Japanese Communist Party Chair Shii Kazuo said the JCP obtained copies of Ground Self-Defense Force’s internal documents showing that a GSDF unit has illegally gathered information on the activities of ordinary citizens as well as popular movements and opposition parties, including the JCP.

At a news conference in the Diet on June 6, Shii demanded that the government make public all details of the unit’s activities and immediately order a stop to such surveillance, stating, “It is indisputable that the SDF unit has been monitoring the activities of the public on a daily basis and systematically gathering information. Such an activity is illegal and unconstitutional.”

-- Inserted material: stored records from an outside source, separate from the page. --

-- ==== Sys2Proof/Laws/Frames.lean ====
section
/-! SUPPORT. A fair change of one part leaves every other part as it is, so that every `Keeps` lemma gives a frame. -/

namespace Sys2Proof.Machine
set_option Elab.async false

/-- The parts that a loss of power leaves as they are. -/
def Part.durable : Part → Bool
  | .pending | .dictStore | .shards | .log | .flashReserve | .freeCtr => true
  | _ => false

/-- Whether a part is a range of memory, and the bit of the memory writes that touch it. -/
def Part.isMem : Part → Bool
  | .memField | .memRings | .memCells | .memRows => true
  | _ => false
def Part.memBit : Part → Nat
  | .memRings => 70
  | .memCells => 71
  | .memRows => 72
  | _ => 73

theorem Part.other_pending {f : Part} (h : f ≠ .pending) (s u v : State) (k : f.same s v) : f.same s (Part.put u v .pending) := by
  cases f <;> first | exact k | exact absurd rfl h
theorem Part.other_stepNumber {f : Part} (h : f ≠ .stepNumber) (s u v : State) (k : f.same s v) : f.same s (Part.put u v .stepNumber) := by
  cases f <;> first | exact k | exact absurd rfl h
theorem Part.other_stepHeld {f : Part} (h : f ≠ .stepHeld) (s u v : State) (k : f.same s v) : f.same s (Part.put u v .stepHeld) := by
  cases f <;> first | exact k | exact absurd rfl h
theorem Part.other_stepSequencer {f : Part} (h : f ≠ .stepSequencer) (s u v : State) (k : f.same s v) : f.same s (Part.put u v .stepSequencer) := by
  cases f <;> first | exact k | exact absurd rfl h
theorem Part.other_stepClock {f : Part} (h : f ≠ .stepClock) (s u v : State) (k : f.same s v) : f.same s (Part.put u v .stepClock) := by
  cases f <;> first | exact k | exact absurd rfl h
theorem Part.other_stepSpill {f : Part} (h : f ≠ .stepSpill) (s u v : State) (k : f.same s v) : f.same s (Part.put u v .stepSpill) := by
  cases f <;> first | exact k | exact absurd rfl h
theorem Part.other_stepRetries {f : Part} (h : f ≠ .stepRetries) (s u v : State) (k : f.same s v) : f.same s (Part.put u v .stepRetries) := by
  cases f <;> first | exact k | exact absurd rfl h
theorem Part.other_stepAgenda {f : Part} (h : f ≠ .stepAgenda) (s u v : State) (k : f.same s v) : f.same s (Part.put u v .stepAgenda) := by
  cases f <;> first | exact k | exact absurd rfl h
theorem Part.other_stepOpen {f : Part} (h : f ≠ .stepOpen) (s u v : State) (k : f.same s v) : f.same s (Part.put u v .stepOpen) := by
  cases f <;> first | exact k | exact absurd rfl h
theorem Part.other_stepPlan {f : Part} (h : f ≠ .stepPlan) (s u v : State) (k : f.same s v) : f.same s (Part.put u v .stepPlan) := by
  cases f <;> first | exact k | exact absurd rfl h
theorem Part.other_nodeUnits {f : Part} (h : f ≠ .nodeUnits) (s u v : State) (k : f.same s v) : f.same s (Part.put u v .nodeUnits) := by
  cases f <;> first | exact k | exact absurd rfl h
theorem Part.other_nodeHand {f : Part} (h : f ≠ .nodeHand) (s u v : State) (k : f.same s v) : f.same s (Part.put u v .nodeHand) := by
  cases f <;> first | exact k | exact absurd rfl h
theorem Part.other_nodePools {f : Part} (h : f ≠ .nodePools) (s u v : State) (k : f.same s v) : f.same s (Part.put u v .nodePools) := by
  cases f <;> first | exact k | exact absurd rfl h
theorem Part.other_nodeFaults {f : Part} (h : f ≠ .nodeFaults) (s u v : State) (k : f.same s v) : f.same s (Part.put u v .nodeFaults) := by
  cases f <;> first | exact k | exact absurd rfl h
theorem Part.other_dictCommitted {f : Part} (h : f ≠ .dictCommitted) (s u v : State) (k : f.same s v) : f.same s (Part.put u v .dictCommitted) := by
  cases f <;> first | exact k | exact absurd rfl h
theorem Part.other_dictActive {f : Part} (h : f ≠ .dictActive) (s u v : State) (k : f.same s v) : f.same s (Part.put u v .dictActive) := by
  cases f <;> first | exact k | exact absurd rfl h
theorem Part.other_dictLive {f : Part} (h : f ≠ .dictLive) (s u v : State) (k : f.same s v) : f.same s (Part.put u v .dictLive) := by
  cases f <;> first | exact k | exact absurd rfl h
theorem Part.other_dictPub {f : Part} (h : f ≠ .dictPub) (s u v : State) (k : f.same s v) : f.same s (Part.put u v .dictPub) := by
  cases f <;> first | exact k | exact absurd rfl h
theorem Part.other_dictClaims {f : Part} (h : f ≠ .dictClaims) (s u v : State) (k : f.same s v) : f.same s (Part.put u v .dictClaims) := by
  cases f <;> first | exact k | exact absurd rfl h
theorem Part.other_dictStore {f : Part} (h : f ≠ .dictStore) (s u v : State) (k : f.same s v) : f.same s (Part.put u v .dictStore) := by
  cases f <;> first | exact k | exact absurd rfl h
theorem Part.other_dictSets {f : Part} (h : f ≠ .dictSets) (s u v : State) (k : f.same s v) : f.same s (Part.put u v .dictSets) := by
  cases f <;> first | exact k | exact absurd rfl h
theorem Part.other_dictProtocol {f : Part} (h : f ≠ .dictProtocol) (s u v : State) (k : f.same s v) : f.same s (Part.put u v .dictProtocol) := by
  cases f <;> first | exact k | exact absurd rfl h
theorem Part.other_dictCommits {f : Part} (h : f ≠ .dictCommits) (s u v : State) (k : f.same s v) : f.same s (Part.put u v .dictCommits) := by
  cases f <;> first | exact k | exact absurd rfl h
theorem Part.other_dictResults {f : Part} (h : f ≠ .dictResults) (s u v : State) (k : f.same s v) : f.same s (Part.put u v .dictResults) := by
  cases f <;> first | exact k | exact absurd rfl h
theorem Part.other_evRing {f : Part} (h : f ≠ .evRing) (s u v : State) (k : f.same s v) : f.same s (Part.put u v .evRing) := by
  cases f <;> first | exact k | exact absurd rfl h
theorem Part.other_evRaised {f : Part} (h : f ≠ .evRaised) (s u v : State) (k : f.same s v) : f.same s (Part.put u v .evRaised) := by
  cases f <;> first | exact k | exact absurd rfl h
theorem Part.other_evRuns {f : Part} (h : f ≠ .evRuns) (s u v : State) (k : f.same s v) : f.same s (Part.put u v .evRuns) := by
  cases f <;> first | exact k | exact absurd rfl h
theorem Part.other_memField {f : Part} (h : f ≠ .memField) (s u v : State) (k : f.same s v) : f.same s (Part.put u v .memField) := by
  cases f <;> first | exact k | exact absurd rfl h
theorem Part.other_memRings {f : Part} (h : f ≠ .memRings) (s u v : State) (k : f.same s v) : f.same s (Part.put u v .memRings) := by
  cases f <;> first | exact k | exact absurd rfl h
theorem Part.other_memCells {f : Part} (h : f ≠ .memCells) (s u v : State) (k : f.same s v) : f.same s (Part.put u v .memCells) := by
  cases f <;> first | exact k | exact absurd rfl h
theorem Part.other_memRows {f : Part} (h : f ≠ .memRows) (s u v : State) (k : f.same s v) : f.same s (Part.put u v .memRows) := by
  cases f <;> first | exact k | exact absurd rfl h
theorem Part.other_rings {f : Part} (h : f ≠ .rings) (s u v : State) (k : f.same s v) : f.same s (Part.put u v .rings) := by
  cases f <;> first | exact k | exact absurd rfl h
theorem Part.other_fars {f : Part} (h : f ≠ .fars) (s u v : State) (k : f.same s v) : f.same s (Part.put u v .fars) := by
  cases f <;> first | exact k | exact absurd rfl h
theorem Part.other_stubs {f : Part} (h : f ≠ .stubs) (s u v : State) (k : f.same s v) : f.same s (Part.put u v .stubs) := by
  cases f <;> first | exact k | exact absurd rfl h
theorem Part.other_works {f : Part} (h : f ≠ .works) (s u v : State) (k : f.same s v) : f.same s (Part.put u v .works) := by
  cases f <;> first | exact k | exact absurd rfl h
theorem Part.other_copies {f : Part} (h : f ≠ .copies) (s u v : State) (k : f.same s v) : f.same s (Part.put u v .copies) := by
  cases f <;> first | exact k | exact absurd rfl h
theorem Part.other_waits {f : Part} (h : f ≠ .waits) (s u v : State) (k : f.same s v) : f.same s (Part.put u v .waits) := by
  cases f <;> first | exact k | exact absurd rfl h
theorem Part.other_roots {f : Part} (h : f ≠ .roots) (s u v : State) (k : f.same s v) : f.same s (Part.put u v .roots) := by
  cases f <;> first | exact k | exact absurd rfl h
theorem Part.other_audits {f : Part} (h : f ≠ .audits) (s u v : State) (k : f.same s v) : f.same s (Part.put u v .audits) := by
  cases f <;> first | exact k | exact absurd rfl h
theorem Part.other_subQ {f : Part} (h : f ≠ .subQ) (s u v : State) (k : f.same s v) : f.same s (Part.put u v .subQ) := by
  cases f <;> first | exact k | exact absurd rfl h
theorem Part.other_shards {f : Part} (h : f ≠ .shards) (s u v : State) (k : f.same s v) : f.same s (Part.put u v .shards) := by
  cases f <;> first | exact k | exact absurd rfl h
theorem Part.other_log {f : Part} (h : f ≠ .log) (s u v : State) (k : f.same s v) : f.same s (Part.put u v .log) := by
  cases f <;> first | exact k | exact absurd rfl h
theorem Part.other_flashDies {f : Part} (h : f ≠ .flashDies) (s u v : State) (k : f.same s v) : f.same s (Part.put u v .flashDies) := by
  cases f <;> first | exact k | exact absurd rfl h
theorem Part.other_flashMap {f : Part} (h : f ≠ .flashMap) (s u v : State) (k : f.same s v) : f.same s (Part.put u v .flashMap) := by
  cases f <;> first | exact k | exact absurd rfl h
theorem Part.other_flashExtents {f : Part} (h : f ≠ .flashExtents) (s u v : State) (k : f.same s v) : f.same s (Part.put u v .flashExtents) := by
  cases f <;> first | exact k | exact absurd rfl h
theorem Part.other_flashReserve {f : Part} (h : f ≠ .flashReserve) (s u v : State) (k : f.same s v) : f.same s (Part.put u v .flashReserve) := by
  cases f <;> first | exact k | exact absurd rfl h
theorem Part.other_flashHealth {f : Part} (h : f ≠ .flashHealth) (s u v : State) (k : f.same s v) : f.same s (Part.put u v .flashHealth) := by
  cases f <;> first | exact k | exact absurd rfl h
theorem Part.other_tierAlloc {f : Part} (h : f ≠ .tierAlloc) (s u v : State) (k : f.same s v) : f.same s (Part.put u v .tierAlloc) := by
  cases f <;> first | exact k | exact absurd rfl h
theorem Part.other_tierFrames {f : Part} (h : f ≠ .tierFrames) (s u v : State) (k : f.same s v) : f.same s (Part.put u v .tierFrames) := by
  cases f <;> first | exact k | exact absurd rfl h
theorem Part.other_tierRows {f : Part} (h : f ≠ .tierRows) (s u v : State) (k : f.same s v) : f.same s (Part.put u v .tierRows) := by
  cases f <;> first | exact k | exact absurd rfl h
theorem Part.other_tierOutQ {f : Part} (h : f ≠ .tierOutQ) (s u v : State) (k : f.same s v) : f.same s (Part.put u v .tierOutQ) := by
  cases f <;> first | exact k | exact absurd rfl h
theorem Part.other_codebooks {f : Part} (h : f ≠ .codebooks) (s u v : State) (k : f.same s v) : f.same s (Part.put u v .codebooks) := by
  cases f <;> first | exact k | exact absurd rfl h
theorem Part.other_models {f : Part} (h : f ≠ .models) (s u v : State) (k : f.same s v) : f.same s (Part.put u v .models) := by
  cases f <;> first | exact k | exact absurd rfl h
theorem Part.other_caches {f : Part} (h : f ≠ .caches) (s u v : State) (k : f.same s v) : f.same s (Part.put u v .caches) := by
  cases f <;> first | exact k | exact absurd rfl h
theorem Part.other_arrays {f : Part} (h : f ≠ .arrays) (s u v : State) (k : f.same s v) : f.same s (Part.put u v .arrays) := by
  cases f <;> first | exact k | exact absurd rfl h
theorem Part.other_embs {f : Part} (h : f ≠ .embs) (s u v : State) (k : f.same s v) : f.same s (Part.put u v .embs) := by
  cases f <;> first | exact k | exact absurd rfl h
theorem Part.other_tills {f : Part} (h : f ≠ .tills) (s u v : State) (k : f.same s v) : f.same s (Part.put u v .tills) := by
  cases f <;> first | exact k | exact absurd rfl h
theorem Part.other_queues {f : Part} (h : f ≠ .queues) (s u v : State) (k : f.same s v) : f.same s (Part.put u v .queues) := by
  cases f <;> first | exact k | exact absurd rfl h
theorem Part.other_tx {f : Part} (h : f ≠ .tx) (s u v : State) (k : f.same s v) : f.same s (Part.put u v .tx) := by
  cases f <;> first | exact k | exact absurd rfl h
theorem Part.other_qps {f : Part} (h : f ≠ .qps) (s u v : State) (k : f.same s v) : f.same s (Part.put u v .qps) := by
  cases f <;> first | exact k | exact absurd rfl h
theorem Part.other_hedge {f : Part} (h : f ≠ .hedge) (s u v : State) (k : f.same s v) : f.same s (Part.put u v .hedge) := by
  cases f <;> first | exact k | exact absurd rfl h
theorem Part.other_eth {f : Part} (h : f ≠ .eth) (s u v : State) (k : f.same s v) : f.same s (Part.put u v .eth) := by
  cases f <;> first | exact k | exact absurd rfl h
theorem Part.other_traf {f : Part} (h : f ≠ .traf) (s u v : State) (k : f.same s v) : f.same s (Part.put u v .traf) := by
  cases f <;> first | exact k | exact absurd rfl h
theorem Part.other_sec {f : Part} (h : f ≠ .sec) (s u v : State) (k : f.same s v) : f.same s (Part.put u v .sec) := by
  cases f <;> first | exact k | exact absurd rfl h
theorem Part.other_parts {f : Part} (h : f ≠ .parts) (s u v : State) (k : f.same s v) : f.same s (Part.put u v .parts) := by
  cases f <;> first | exact k | exact absurd rfl h
theorem Part.other_boot {f : Part} (h : f ≠ .boot) (s u v : State) (k : f.same s v) : f.same s (Part.put u v .boot) := by
  cases f <;> first | exact k | exact absurd rfl h
theorem Part.other_power {f : Part} (h : f ≠ .power) (s u v : State) (k : f.same s v) : f.same s (Part.put u v .power) := by
  cases f <;> first | exact k | exact absurd rfl h
theorem Part.other_resp {f : Part} (h : f ≠ .resp) (s u v : State) (k : f.same s v) : f.same s (Part.put u v .resp) := by
  cases f <;> first | exact k | exact absurd rfl h
theorem Part.other_freeCtr {f : Part} (h : f ≠ .freeCtr) (s u v : State) (k : f.same s v) : f.same s (Part.put u v .freeCtr) := by
  cases f <;> first | exact k | exact absurd rfl h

JCP Shii on the same day visited the Cabinet Office and demanded that the government thoroughly investigate the case. He also visited the Liberal Democratic, Komei, Democratic, and Social Democratic parties and explained the revelation.

Shii brought up two documents (166 pages in A4 size) compiled by the GSDF information security unit between December 2003 and March 2004.

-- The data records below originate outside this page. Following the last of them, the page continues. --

-- ==== Sys2Proof/Laws/KeepsWindow.lean ====
section
/-! SUPPORT. What the operations of Machine/Window.lean leave as it is: one lemma for each. -/

set_option linter.unusedTactic false
set_option linter.unreachableTactic false
set_option linter.unusedVariables false

namespace Sys2Proof.Machine
set_option Elab.async false

theorem Inv.allocPages {P : State → Prop} (hk : Stables P 140737488355328) {t u : State} (h : P t) {plot kind a b n : Nat}
    (hu : State.allocPages t plot kind a b n = some u) : P u := by
  unfold State.allocPages at hu
  dsimp only at hu
  split at hu
  · cases hu
  · cases hu; exact Inv.lit hk h

theorem Inv.countDropped {P : State → Prop} (hk : Stables P 65536) {t : State} (h : P t) (gone : Nat → Bool) : P (State.countDropped t gone) := by
  unfold State.countDropped
  have k0 : Stables P 65536 := hk.sub rfl
  repeat' first
    | intro _
    | with_reducible exact h
    | with_reducible assumption
    | with_reducible apply Inv.countUp k0
    | with_reducible apply Inv.ite
    | with_reducible apply Inv.getD
    | fail_if_no_progress (first | with_reducible refine Inv.lit hk ?_ | fail)
    | split
    | dsimp only
    | exact h

theorem Inv.releasePages {P : State → Prop} (hk : Stables P 422212465131520) {t : State} (h : P t) (p : Nat × Nat × Nat → Bool) : P (State.releasePages t p) := by
  unfold State.releasePages
  have k0 : Stables P 65536 := hk.sub rfl
  repeat' first
    | intro _
    | with_reducible exact h
    | with_reducible assumption
    | with_reducible apply Inv.countDropped k0
    | with_reducible apply Inv.ite
    | with_reducible apply Inv.getD
    | fail_if_no_progress (first | with_reducible refine Inv.lit hk ?_ | fail)
    | split
    | dsimp only
    | exact h

theorem Inv.placeBitmaps {P : State → Prop} (hk : Stables P 140737488355328) {t u : State} (h : P t) {slot : Nat} {i : Bytes} (hu : State.placeBitmaps t slot i = some u) : P u := by
  unfold State.placeBitmaps at hu
  dsimp only at hu
  split at hu
  · cases hu; exact h
  · obtain ⟨b, -, rfl⟩ := Option.map_eq_some_iff.mp hu
    exact Inv.lit hk h

theorem Inv.placeSeg {P : State → Prop} (hk : Stables P 140737488355328) {t u : State} (h : P t) {slot : Nat} {i : Bytes} (hu : State.placeSeg t slot i = some u) : P u := by
  have k0 : Stables P 140737488355328 := hk.sub rfl
  have k1 : Stables P 140737488355328 := hk.sub rfl
  unfold State.placeSeg at hu
  dsimp only at hu
  split at hu
  · cases hu
  · obtain ⟨v, hv, hu⟩ := Option.bind_eq_some_iff.mp hu
    obtain ⟨w, hw, hu⟩ := Option.bind_eq_some_iff.mp hu
    obtain ⟨x, hx, hw⟩ := Option.bind_eq_some_iff.mp hw
    have g := Inv.allocPages k0 (Inv.allocPages k0 (Inv.placeBitmaps k1 h hv) hx) hw
    split at hu
    · exact Inv.allocPages k0 g hu
    · cases hu; exact g

theorem Inv.growDelta {P : State → Prop} (hk : Stables P 140737488355328) {t u : State} (h : P t) {slot seg n : Nat} {c : Codebook} (hu : State.growDelta t slot seg n c = some u) : P u := by
  have k0 : Stables P 140737488355328 := hk.sub rfl
  obtain ⟨v, hv, hu⟩ := Option.bind_eq_some_iff.mp hu
  exact Inv.allocPages k0 (Inv.allocPages k0 h hv) hu

theorem Inv.touchPage {P : State → Prop} (hk : Stables P 2111062358958080) {t : State} (h : P t) (p : Nat) : P (State.touchPage t p) := by
  unfold State.touchPage
  have k0 : Stables P 65536 := hk.sub rfl
  have k1 : Stables P 33628160 := hk.sub rfl
  repeat' first
    | intro _
    | with_reducible exact h
    | with_reducible assumption
    | with_reducible apply Inv.bump k0
    | with_reducible apply Inv.raise k1
    | with_reducible apply Inv.ite
    | with_reducible apply Inv.getD
    | fail_if_no_progress (first | with_reducible refine Inv.lit hk ?_ | fail)
    | split
    | dsimp only
    | exact h

theorem Inv.touchAt {P : State → Prop} (hk : Stables P 2111062358958080) {t : State} (h : P t) (kind a b off : Nat) : P (State.touchAt t kind a b off) := by
  unfold State.touchAt
  have k0 : Stables P 2111062358958080 := hk.sub rfl
  repeat' first
    | intro _
    | with_reducible exact h
    | with_reducible assumption
    | with_reducible apply Inv.touchPage k0
    | with_reducible apply Inv.ite
    | with_reducible apply Inv.getD
    | fail_if_no_progress (first | with_reducible refine Inv.lit hk ?_ | fail)
    | split
    | dsimp only
    | exact h

end Sys2Proof.Machine
end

The documents cover a wide range of individuals and organizations involved in the movement against the SDF dispatch to Iraq and various other popular movements. The documents cite the names of many individuals. Some documents carry photographs of anti-war demonstrations and rallies.

One document is a notice entitled “On intelligence material,” compiled by the GSDF Northeastern Army’s information security unit. Pieces of information collected by the unit on a weekly basis are listed with comments.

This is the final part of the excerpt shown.